O juiz Abdel Salan: milhões de pessoas esperavam ser guiadas à fraternidade
Ir. Bernadette Mary Reis, fsp
O juiz Mohamed Mahmoud Abdel Salam, ex-conselheiro do Grão Imame de Al-Azhar, Sheikh Ahmad Al-Tayyeb, é um juiz do Conselho de Estado egípcio. Durante sua carreira, ele promoveu o diálogo entre os diversos componentes da sociedade e participou da elaboração de leis para conter a violência cometida em nome da religião. Em 3 de fevereiro de 2019, foi anunciado que o Papa Francisco concederia ao Juiz Abdel Salam um importante prêmio, em agradecimento pelos seus esforços no fortalecimento das relações entre al-Azhar e a Igreja Católica. Em agosto de 2019, ele se tornou Secretário do Alto Comitê da Fraternidade Humana para alcançar os objetivos presentes no Documento sobre Fraternidade Humana para a Paz Mundial e Convivência Comum.
Entrevista com o juiz Abdel Salam:
O que significa para o senhor este primeiro Dia Internacional da Fraternidade Humana como membro do Comitê Superior que concretiza o Documento sobre Fraternidade Humana para a Paz Mundial e Convivência Comum?

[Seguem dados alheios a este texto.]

/-! ### Restoring -/

/-- A register's restored value: both views take it where the image was rewritten. -/
def Ctx.restoreReg (c : Ctx) (r : RegName) (v : Nat) : Ctx :=
  let d := BitVec.ofNat 4096 v
  if c.r.get r == d then c
  else
    let all := BitVec.allOnes 4096
    let c := (c.overtake false r all).overtake true r all
    { c with r := c.r.put r all d, w := c.w.put r all d }
/-- Restored queue entries keep the stamps of the kept ones. -/
def restoreBlocks (kept : List QBlock) (vals : List Nat) : List QBlock :=
  (vals.zipIdx).map fun (v, i) => { data := BitVec.ofNat 4096 v, stamp := ((kept[i]?).map (·.stamp)).getD 0 }
def restoreWords (kept : List QWord) (vals : List Nat) : List QWord :=
  (vals.zipIdx).map fun (v, i) => { data := BitVec.ofNat 64 v, stamp := ((kept[i]?).map (·.stamp)).getD 0 }
def restoreBranches (kept : List QBranch) (vals : List Nat) : List QBranch :=
  (vals.zipIdx).map fun (v, i) =>
    { dest := BitVec.ofNat 64 v, vmask := ((kept[i]?).map (·.vmask)).getD 0, stamp := ((kept[i]?).map (·.stamp)).getD 0 }
def State.rdMany (s : State) (base size n : Nat) : List Nat := (List.range n).map fun i => s.rd (base + size * i) size
def State.restoreQueues (s : State) (counts qb qw : Nat) (q : Queues) : Queues :=
  let cnt := fun i => min (queueDepth i) (s.rd (counts + i) 1)
  { blocks := Vector.ofFn (fun (i : Fin 6) =>
      restoreBlocks q.blocks[i.val] (s.rdMany (qb + 2048 * i.val) 512 (cnt i.val))),
    q6 := restoreWords q.q6 (s.rdMany qw 8 (cnt 6)) ++ q.q6.drop 16, q7 := restoreWords q.q7 (s.rdMany (qw + 0x80) 8 (cnt 7)),
    bq := restoreBranches q.bq (s.rdMany (qw + 0x100) 8 (cnt 8)) }
/-- The acquire set of an image; an agent number keeps its high part where the kept set knows it (log 9). -/
def State.restoreAcq (s : State) (base : Nat) (kept : List Acq) : List Acq :=
  ((s.rdMany base 16 16).filter (· != 0)).map fun v =>
    let var := v % 2 ^ 64
    let tag := v / 2 ^ 64 % 2 ^ 48
    let a := v / 2 ^ 112
    match kept.find? (fun q => q.var == var && q.agent % 2 ^ 16 == a) with
    | some q => { q with tag := tag }
    | none => { var := var, agent := a, tag := tag }
/-- A rep and queued updates read back; a rep keeps its place in the sequence. -/
def State.restoreRep (s : State) (area o : Nat) (kept : Option Rep) (seq : Nat) : Option Rep :=
  let v := s.rdOpen area o 16
  if bit v 120 then
    some { body := BitVec.ofNat 64 v, n := bits v 71 64, count := bits v 87 72, stride := bits v 95 88, pass := bits v 111 96,
           idx := bits v 119 112, seq := (kept.map (·.seq)).getD seq }
  else none
def State.restoreLag (s : State) (area o : Nat) (kept : List Lag) : List Lag :=
  (kept.zipIdx).map fun (u, i) =>
    if i < lagPlaces then
      { u with mask := bitMask (s.rdOpen area (o + 576 * i) 64), data := BitVec.ofNat 4096 (s.rdOpen area (o + 576 * i + 64) 512) }
    else u
/-- A context read back from its image. EPC and EPCE of the image name where its streams go on (R328); a handler's own EPC and EPCE stay
with the context. A store to EPC in the image, of any value, acts as a redirecting return, as another EPCE does (R331). Log 9. -/
def State.restoreCtx (s : State) (base : Nat) (c : Ctx) : Ctx :=
  let o := imgCtx c.num
  let b := base + o
  let rd := fun o n => s.rd (b + o) n
  let xl := BitVec.ofNat 32 (rd 0x3600 4)
  let vl := BitVec.ofNat 32 (rd 0x3604 4)
  let c1 := (List.finRange 32).foldl (fun c i =>
    if xl.getLsbD i.val then c.restoreReg (.x (BitVec.ofFin i)) (rd (8 * i.val) 8) else c.restoreReg (.x (BitVec.ofFin i)) 0) c
  let c2 := (List.finRange 32).foldl (fun c i =>
    if vl.getLsbD i.val then c.restoreReg (.v (BitVec.ofFin i)) (rd (0x4000 + 512 * i.val) 512)
    else c.restoreReg (.v (BitVec.ofFin i)) 0) c1
  let c3 := (List.finRange 8).foldl (fun c i =>
    (c.restoreReg (.g (BitVec.ofFin i)) (rd (0x100 + 16 * i.val) 16)).restoreReg (.k (BitVec.ofFin i))
      (rd (0x180 + 8 * i.val) 8 % 2 ^ 48)) c2
  let w := fun o => BitVec.ofNat 64 (rd o 8)
  let gs := rd 0x250 8
  let csr : Csrs :=
    { fflags := BitVec.ofNat 6 (rd 0x200 8), cmask := w 0x208, fmt := Vector.ofFn (fun (i : Fin 16) => w (0x280 + 8 * i.val)),
      tvec := w 0x300 >>> 2 <<< 2, tcause := w 0x308, tval := w 0x310, epc := w 0x318, epce := w 0x320, bndt := bndtOf (w 0x330),
      tscr := w 0x348, mode := bit gs 0, pmode := bit gs 1, intrap := bit gs 2, redir := bit gs 3 }
  let moved := c.rewritten || csr.epc != c.pcA || csr.epce != c.pcE
  let q := s.restoreQueues (b + 0x3608) (b + 0x400) (b + 0x3400) c3.queues
  let fr := c3.frame.map fun f =>
    { f with queues := s.restoreQueues (b + 0xA008) (b + 0xA400) (b + 0xD400) f.queues,
             rep := s.restoreRep base (o + 0xA008 + repPlace) f.rep f.seqE, lag := s.restoreLag base (o + 0xD600) f.lag }
  let own := if csr.intrap then { csr with epc := c.csr.epc, epce := c.csr.epce } else csr
  let c4 := { c3 with rewritten := false, xlive := xl, vlive := vl, csr := own, frame := fr,
                      sync := { c3.sync with acq := s.restoreAcq (b + 0x3700) c3.sync.acq, lost := bit (rd 0x3800 8) 63 },
                      relTag := max c3.relTag (rd 0x3800 8 % 2 ^ 48),
                      bounds := if csr.bndt == c3.csr.bndt then c3.bounds else [] }
  if moved then
    { c4 with pcA := csr.epc, pcE := csr.epc, seqA := 0, seqE := 0, seqP := 0, endAt := 0, ahead := [], rep := none, lag := [],
              earlyReads := earlyBefore c4.earlyReads, barWait := none,
              queues := { q with bq := [] } }
  else
    { c4 with pcA := csr.epc, pcE := csr.epce, queues := q, rep := s.restoreRep base (o + 0x3608 + repPlace) c4.rep c4.seqE,
              lag := s.restoreLag base (o + 0x8000) c4.lag }
/-- The contexts of the image's live mask; one that was not live is a helper whose streams start at its EPC (log 9). -/
def State.restoreLive (s : State) (base : Nat) (g : Group) : List Ctx :=
  let m := s.rd (base + 0x48) 8
  let new := (List.range 11).filter fun n => n != 0 && n ≤ kHelpers g.kobj && bit m n && !g.ctxs.any fun c => c.num == n
  (g.ctxs.filter fun c => c.num == 0 || bit m c.num) ++
    (new.zipIdx).map fun (n, i) => Ctx.fresh n (s.nextAgent + i) 0 0 0 0 false
/-- The barrier states, section keys, job records and side log of an image, over those that the group has kept (log 9). -/
def State.restoreBars (s : State) (base : Nat) (g : Group) : Group :=
  let v := fun (i : Nat) => s.rdOpen base (0x80 + 16 * i) 16
  let counts := (barScopes.zipIdx).map fun (sc, i) => (sc, v i % 2 ^ 64)
  let wait := (barScopes.zipIdx).findSome? fun (sc, i) => if v i / 2 ^ 64 == 0 then none else some (sc, v i / 2 ^ 64 - 1)
  { g with arrivals := counts.filter fun x => x.1 != .co && x.2 != 0,
           ctxs := g.ctxs.map fun c => if c.num == 0 then { c with arrCo := v 0 % 2 ^ 64, barWait := wait } else c }
def State.restoreKeys (s : State) (base : Nat) (g : Group) : Group :=
  let v := fun (i : Nat) => s.rdOpen base (0x100 + 16 * i) 16
  { g with closed := bit (v 0) 66,
           keys := (g.keys.zipIdx).filterMap fun (k, i) =>
             if 16 ≤ i then some k
             else if bit (v i) 64 then some { k with ptr := BitVec.ofNat 64 (v i), held := bit (v i) 65 } else none }
def State.restoreJobs (s : State) (base : Nat) (g : Group) : Group :=
  { g with jobs := Vector.ofFn fun (i : Fin 64) =>
      let v := s.rdOpen base (0x200 + 16 * i.val) 16
      { g.jobs[i] with busy := bit v 0, seq := bits v 11 2, done := if bit v 1 then some (BitVec.ofNat 64 (v / 2 ^ 64)) else none } }
def State.restoreLog (s : State) (base : Nat) (g : Group) : Group :=
  { g with log := (g.log.zipIdx).filterMap fun (e, i) =>
      let v := s.rdOpen base (0xC0000 + 1024 * i) 16
      if bit v 88 then
        some { e with va := BitVec.ofNat 64 v, len := bits v 79 64, ctx := bits v 87 80,
                      data := bytesOfNat (bits v 79 64) (s.rdOpen base (0xC0000 + 1024 * i + 512) 512) }
      else none }
/-- SMASK without its reserved bits (R3, R81). -/
def smaskBits : Guard := BitVec.ofNat 128 ((List.range 16).map fun i => 0xBF * 2 ^ (8 * i)).sum
/-- The scratch units of an image's CARVE, as far as there is room for them (R90). -/
def State.restoreScratch (s : State) (base : Nat) (g : Group) : Nat := min (s.rd (base + 0x19) 1 % 64) (64 - g.ru)
/-- A register that the group or its function has once takes the image's value where the image has been rewritten (log 9). -/
def State.restoreShared (base : Nat) (g : Group) (s : State) (n : Nat) : State :=
  let o := imgCtx 0 + 0x300 + 8 * (n - 0x100)
  let v := s.rd (base + o) 8
  match g.saved.find? (fun f => f.1 == o), g.ctxs.find? (fun c => c.num == 0) with
  | some f, some c => if f.2.2 == v then s else s.csrPut g c n (BitVec.ofNat 64 v)
  | _, _ => s
/-- The image is read back onto the group's core, scratch included (R329). -/
def State.loadImage (s : State) (g : Group) : State :=
  let base := hbm g.ctxa.toNat
  let scratch := s.restoreScratch base g
  let s1 := State.updGroup { s with nextAgent := s.nextAgent + 11 } g.id fun x0 =>
    let x := s.restoreBars base x0
    let y : Group :=
      { x with kptr := BitVec.ofNat 64 (s.rd base 8), used := s.rd (base + 0x10) 8, scratch := scratch,
               inhm := BitVec.ofNat 128 (s.rd (base + 0x20) 16 % 2 ^ 100),
               smask := BitVec.ofNat 128 (s.rd (base + 0x30) 16) &&& smaskBits,
               entryNo := s.rd (base + 0x40) 8, depth := s.rd (base + 0x60) 8,
               ctxs := (s.restoreLive base x).map fun c => s.restoreCtx base c }
    s.restoreLog base (s.restoreJobs base (s.restoreKeys base y))
  let core := g.core
  let pm := base + imgCtx 0
  let s2 := s1.updCore core fun k =>
    { k with pmc := Vector.ofFn (fun (i : Fin 8) => BitVec.ofNat 48 (s.rd (pm + 0x380 + 8 * i.val) 8)),
             pmsel := Vector.ofFn (fun (i : Fin 8) => BitVec.ofNat 64 (s.rd (pm + 0x3C0 + 8 * i.val) 8) &&& pmselMask) }
  let area := s2.mem.filter (fun x => base + 0x100000 ≤ x.1 && x.1 < base + 0x100000 + 16384 * scratch)
  let rest := s2.mem.filter (fun x => !(scrKey core 0 ≤ x.1 && x.1 < scrKey core 0 + 2 ^ 20))
  let m := area.foldl (fun (m : List Host.Cell) x => writeByte m (x.1 - (base + 0x100000) + scrKey core 0) x.2) rest
  let s3 : State := State.moveRecords { s2 with mem := m } g.id (savedKey g.id) (scrKey core 0)
  let s4 := [0x105, 0x107, 0x108].foldl (State.restoreShared base g) s3
  s4.updGroup g.id fun x =>
    { x with saved := if x.incremental then s4.imgGroup x 0 false false else [],
             savedScratch := if x.incremental then s4.scratchCells x else [] }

Abdel Salam: A Resolução da ONU que proclama o aniversário da assinatura do Documento sobre a Fraternidade Humana como Dia Internacional da Fraternidade Humana atesta que a humanidade tomou consciência da importância da fraternidade humana para a construção de relações e do futuro das gerações. Tanto mais que esta resolução chega num momento muito delicado, quando a humanidade enfrenta a crise sem precedentes causada pela epidemia do coronavírus, assim como uma escalada de violência e ódio: desafios que só podem ser enfrentados com a solidariedade e a fraternidade entre todos os membros da família humana. A importância desta resolução reside em tornar a fraternidade humana uma responsabilidade de solidariedade de natureza global, pois o mundo inteiro participa da realização destes nobres princípios, e a cada ano renova ideias e visões para realizá-los, de modo a inspirar tolerância e convivência.
Por ocasião do 1º aniversário da assinatura do Documento histórico sobre a Fraternidade Humana, em fevereiro de 2020, o senhor disse que este documento é uma "fonte de inspiração para toda a humanidade" e que a realização da fraternidade humana precisa do apoio dos que tomam decisões, dos líderes religiosos, bem como da mídia. Como o senhor tem visto as pessoas dessas áreas contribuindo para a realização da fraternidade humana?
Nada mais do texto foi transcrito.